What to do
When you reach the line containing "if s.engine.refresh.isSome then s.appendLines", include it and stop; until then, return each line of the material exactly, starting with the first.

Extracted records
/-- A refresh opens: the generation advances by 1 modulo 65536, the record is initialised, the charger is
told, the audit interval is abandoned, and the lines are appended (R10, R13). -/
def State.openRefresh (s : State) (who : Requesters) (ls : List Line) : State :=
  let s := s.setEngine
    { s.engine with
      generation := s.engine.generation + 1
      refresh := some (openRecord who)
      auditInterval := none }
  let s := s.setReservoir s.reservoir.refreshOpens
  s.appendLines ls

/-- A commit is merged into the open refresh (R11): SUPERSEDED, the generation, the sender, the counts,
the lines, the deadline. -/
def State.mergeRefresh (s : State) (r : Refresh) (who : Identity) (ls : List Line) : State :=
  let s := s.sendClosed r .superseded none
  let s := s.setEngine
    { s.engine with
      generation := s.engine.generation + 1
      refresh := some
        { r with
          requesters := addRequester r.requesters who
          linesDone := 0, newFaults := 0, clampCount := 0, expired := false } }
  let s := s.appendLines ls
  let deadline := if s.engine.stale.count = 0 then none else timerOf s.settings.deferMs
  s.updRefresh fun r => { r with deadline := deadline }

/-- The lines found dirty are handed to the engine: a refresh opens or the commit merges; with no dirty
line nothing is touched (R9, R10, R11). -/
def State.handLines (s : State) (who : Identity) (dirty : List Line) : State :=
  if dirty = [] then s
  else
    match s.engine.refresh with
    | none => (s.openRefresh (onlyRequester who) dirty).kick
    | some r => (s.mergeRefresh r who dirty).kick

/-- A catch-up for the lines named (R29), without the choice that may follow. -/
def State.catchUp (s : State) (ls : List Line) : State :=
  if s.engine.refresh.isSome then s.appendLines ls
  else if ls.any s.lineInService then s.openRefresh (onlyRequester .station) ls
  else s

/-! ### Commits (R8, R12, R28) -/

/-- One line is committed: staging is copied into target; if it is the current line, the pins whose
target state changed are retargeted (R12); a copy pending on it from a CANCEL is dropped (R28). -/
def State.commitLine (s : State) (l : Line) : State :=
  let old := s.target l
  let new := s.staging l
  let retarget (c : Current) : Current :=
    if c.line = l then
      { c with round := c.round.retarget fun p => pinState old p != pinState new p }
    else c
  let drop (w : CancelWork) : CancelWork := if w.line = l then { w with copyDue := false } else w
  (s.putTarget l new).setEngine
    { s.engine with
      current := s.engine.current.map retarget
      cancelled := s.engine.cancelled.map drop }

/-- A line is dirty if the copy changes its target, or if it then has undone work (R8). -/
def State.dirtyLine (s : State) (l : Line) : Bool :=
  s.target l != s.staging l ||
    allPins.any fun p =>
      pinState (s.staging l) p != pinState (s.sensed l) p && !s.faultMapped l p

/-- The dirty lines of a commit of the lines named, in the order given (R8). -/
def State.dirtyLines (s : State) (ls : List Line) : List Line := ls.filter s.dirtyLine

def State.commitLines (s : State) (ls : List Line) : State := ls.foldl State.commitLine s

/-- A whole commit of the lines named in the name of a writer (R8 to R11). -/
def State.commit (s : State) (who : Identity) (ls : List Line) : State :=
  (s.commitLines ls).handLines who (s.dirtyLines ls)

/-! ### CANCEL work in flight (R28) -/

/-- The work in flight of a CANCEL has ended: target is set to sensed if the copy is still due, and the
engine makes the close decision or chooses the next line (R28). A close leaves out the sender whose CANCEL
took the line (R27; log entry 33), also where a later SHOW of that sender has merged into the refresh (log
entry 35, the model's choice). -/
def State.endCancel (s : State) (w : CancelWork) : State :=
  let s := if w.copyDue then s.putTarget w.line (s.sensed w.line) else s
  let s := s.setEngine { s.engine with cancelled := none }
  if s.engine.queue = [] then s.closeDecision (some w.canceller) else s.choose

/-! ### Modules leaving service (R16, R107, R115) -/

/-- The lines of a module leave the queue, joining the unavailable lines, and the return-sense list; if
the current line is among them its round state is discarded (R16). -/
def State.dropModuleLines (s : State) (m : ModuleId) : State :=
  let here (l : Line) : Bool := moduleOf l == m
  let lost (r : Refresh) : Refresh :=
    { r with
      unavailable := Table.tab fun l =>
        r.unavailable.get l || (here l && s.engine.queue.contains l) }
  s.setEngine
    { s.engine with
      queue := s.engine.queue.filter fun l => !here l
      returnList := s.engine.returnList.filter fun l => !here l
      current := s.engine.current.filter fun c => !here c.line
      refresh := s.engine.refresh.map lost }

/-- The fresh flags of the module's three lines are cleared (R107, R115). -/
def State.clearModuleFresh (s : State) (m : ModuleId) : State :=
  (linesOf m).foldl State.clearFresh s

/-- A module enters STARTING, with its first reading (R107): MODULE_CHANGED after the sweep (R119). The
choice that may follow is the caller's. -/
def State.enterStarting (s : State) (m : ModuleId) (reading : Int) : State :=
  let s := s.putModule m ⟨.starting, some reading, some Config.selfTestMs⟩
  let s := s.clearModuleFresh m
  let s := s.moduleChanged m .starting
  s.dropModuleLines m

/-- A module enters FAULTED (R115): MODULE_CHANGED after the sweep. Its held temperature stays. The choice
that may follow is the caller's. -/
def State.enterFaulted (s : State) (m : ModuleId) : State :=
  let s := s.putModule m { s.modules.records.get m with state := .faulted, selfTest := none }
  let s := s.clearModuleFresh m
  let s := s.moduleChanged m .faulted
  s.dropModuleLines m

/-! ### Return senses (R117) -/

/-- After a return sense: the next line of the list is sensed; with the list empty the engine carries out
what it set aside, choosing if a refresh is open and going IDLE if none is (R117). A close that this
choice leads to is told to every requester, a canceller among them (log entry 32, the model's choice). -/
def State.continueReturn (s : State) : State :=
  if !s.engine.returnList.isEmpty then s.startReturn
  else if s.engine.refresh.isSome then s.choose
  else s.goIdle

/-- A line joins the return-sense list, which holds no line twice (R117). -/
def State.addReturn (s : State) (l : Line) : State :=
  if s.engine.returnList.contains l then s
  else s.setEngine { s.engine with returnList := s.engine.returnList ++ [l] }

/-- The list has gained lines: while the engine is IDLE, DEFERRED or HELD, and nothing is in flight, a
return sense is made at once (R117). -/
def State.kickReturn (s : State) : State :=
  if s.quiet && (s.engine.state == .idle || s.engine.state == .deferred || s.engine.state == .held) then
    s.startReturn
  else s

/-! ### The sweep (R6, R7) -/

/-- The sweep is over for every module: none is STARTING and no line waits (R6). -/
def State.sweepDone (s : State) : Bool :=
  s.engine.sweepWaiting.count == 0 &&
    (List.finRange 8).all fun m => s.moduleState m != .starting

/-- The lines the sweep's end sets: those of modules that ended STARTING in READY, which are now READY
or HOT (R7). -/
def State.sweptLines (s : State) : List Line := allLines.filter s.lineInService

/-- Sets staging and target of a line (R7). -/
def State.setBoth (s : State) (l : Line) (c : Content) : State := (s.putStaging l c).putTarget l c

Solution to the exercise
/-- A refresh opens: the generation advances by 1 modulo 65536, the record is initialised, the charger is
told, the audit interval is abandoned, and the lines are appended (R10, R13). -/
def State.openRefresh (s : State) (who : Requesters) (ls : List Line) : State :=
  let s := s.setEngine
    { s.engine with
      generation := s.engine.generation + 1
      refresh := some (openRecord who)
      auditInterval := none }
  let s := s.setReservoir s.reservoir.refreshOpens
  s.appendLines ls

/-- A commit is merged into the open refresh (R11): SUPERSEDED, the generation, the sender, the counts,
the lines, the deadline. -/
def State.mergeRefresh (s : State) (r : Refresh) (who : Identity) (ls : List Line) : State :=
  let s := s.sendClosed r .superseded none
  let s := s.setEngine
    { s.engine with
      generation := s.engine.generation + 1
      refresh := some
        { r with
          requesters := addRequester r.requesters who
          linesDone := 0, newFaults := 0, clampCount := 0, expired := false } }
  let s := s.appendLines ls
  let deadline := if s.engine.stale.count = 0 then none else timerOf s.settings.deferMs
  s.updRefresh fun r => { r with deadline := deadline }

/-- The lines found dirty are handed to the engine: a refresh opens or the commit merges; with no dirty
line nothing is touched (R9, R10, R11). -/
def State.handLines (s : State) (who : Identity) (dirty : List Line) : State :=
  if dirty = [] then s
  else
    match s.engine.refresh with
    | none => (s.openRefresh (onlyRequester who) dirty).kick
    | some r => (s.mergeRefresh r who dirty).kick

/-- A catch-up for the lines named (R29), without the choice that may follow. -/
def State.catchUp (s : State) (ls : List Line) : State :=
  if s.engine.refresh.isSome then s.appendLines ls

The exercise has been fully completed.